Unless they help you. In which case, be my guest.


18 Comments »

  1. Tonya says:

    Amen, hallelujah! :)

  2. […] blogger I now consider a friend is also working herself out of an emotional hole, and posted “How to Recover When Life Gives You a Wake-Up Call“. It’s a good reminder not to get stuck in being serious all the time. Or to continue […]

  3. Pearl Allard says:

    You had me laughing at the beginning. It is so easy to overcommit oneself and then feel that panic coming. (Not a laughing matter.) To that end, my word for this year is focus. What on earth that will actually look like, I’m not sure. But your suggestions in your 10 commandments are helpful. Thanks for putting yourself out there, Diane!

    • Diane says:

      You’re welcome! And focus is an excellent word for the year. I envy people who are focused on what they want to achieve, whether that path is a spiritual one, a new career, a creative project, or building a family, and letting everything else fall away.

  4. Riley Bates says:

    Love this!
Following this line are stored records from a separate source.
-- ==== Sys2Proof/Tests/Slice0.lean ====
section
/-! SUPPORT. Tests: ill-formed terms, one word per command from the encoding of 30_encoding.md, the vectors of
95_test_vectors.md one step each, and for every statement with hypotheses a witness that meets them. -/

namespace Sys2Proof.Tests

open Sys2Proof.Machine Sys2Proof.Safety

/-- A candidate string from its digits, written as numbers; 2 stands for the character 'a'. -/
def chars (ds : List Nat) : List Char := ds.map (fun d => match d with | 0 => '0' | 1 => '1' | _ => 'a')

/-- Levels from the integers of the spec's tables. -/
def levels (xs : List Int) : List Level :=
  xs.map (fun x => if x = 1 then Level.pos else if x = 0 then Level.zero else Level.neg)

/-- Reset, with some actions issued. -/
def issuing (as : List HostAction) : State := { State.reset with issued := as }

/-- Reset, with one transaction issued. -/
def one (w : CommandWord) (ds : List Nat) : State := issuing [.command w (chars ds)]

/-- The last response after one step, if the step answers. -/
def lastResponse (s : State) : Option Response :=
  match step s with
  | .next t => t.responses.getLast?
  | .fault _ => none
  | .refused _ => none

/-- The samples after one step of one transaction. -/
def sigOf (w : CommandWord) (ds : List Nat) : Option (List Level) :=
  match lastResponse (one w ds) with
  | some (.ok e) => some e.sig
  | _ => none

/-- The refusal of one step, if it refuses. -/
def refusal (s : State) : Option Refusal :=
  match step s with
  | .refused r => some r
  | .next _ => none
  | .fault _ => none

/-- An instance with a finite N_MAX and an admissible index width. -/
def bounded (n w : Nat) : Params := { nMax := some n, idxWidth := some w, bufMap := none }

/-- Reset of an instance that accepts at most one character. -/
def tiny : State := { State.reset with params := bounded 1 1 }

/-- A transaction in flight at the start of a scan. -/
def midway : State := { State.reset with work := some (Work.capture .nrzI ['1']) }

/-! ### Well-formedness refuses ill-formed terms -/

theorem test_wf_refuses_wide_character : (Instr.encodeNrzL [Char.ofNat 0x2603]).wf = false := by decide
theorem test_wf_accepts_last_code : (Instr.encodeNrzL [Char.ofNat 0xFF]).wf = true := by decide
theorem test_wf_refuses_zero_n_max : (Params.default.nMaxPositive && (bounded 0 4).nMaxPositive) = false := by decide
theorem test_wf_refuses_narrow_index : (bounded 5 3).idxWide = false := by decide
theorem test_wf_refuses_width_without_bound : Params.idxWide { nMax := none, idxWidth := some 8, bufMap := none } = false := by
  decide
theorem test_wf_accepts_just_wide_enough : (bounded 4 3).wf = true := by decide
Thanks for sharing your tips and writing with humor too. No mud puddles to jump in around here; I could try to skate on ice but instead I shall calm myself today with a cup of hot chocolate, a hot bath, and a good book.

  5. mydangblog says:

    I hear you. I was lucky enough over the holidays to spend some time just relaxing and writing. It was the recharge that I needed, and I am eternally grateful to Ken for just letting me do it with no pressure to do anything else!

  6. Bun Karyudo says:

    Is eating greens six times a day really good for the endothelial lining of the arteries? Oh dear, I’m definitely not eating enough of them. (I’m guessing green-iced doughnuts and mint ice cream don’t count.)

    • Diane says:

      Um…that would be no. To the green doughnuts and ice cream. Especially since you need to bathe the greens in balsamic vinegar as well. So, good for the arteries, but bad for the teeth.

  7. Sarah says:

    So, while I very much approve of and enjoyed reading this post, I now feel stupid for finishing it. Because, of course, you’re right. 😉 We do need to stop searching and reading “helpful” things because I’m pretty sure that’s not on the list. (P.S. I can’t stand those SEO keyword titles: How To…, 3 Ways To…, 6 Steps To…) Bah!

    • Diane says:

      Yes, those SEO keyword titles are getting old fast. No doubt the idea came from a post titled: six ways to get people to read your blog.

      • Sarah says:

        Haha! 😀 Watch my space for SEO titled post… (Kidding. Sort of. Maybe I’ll try it. Nah. Stop talking to yourself. Okay. It’s Diane’s fault from her other post. Yup. Agreed.)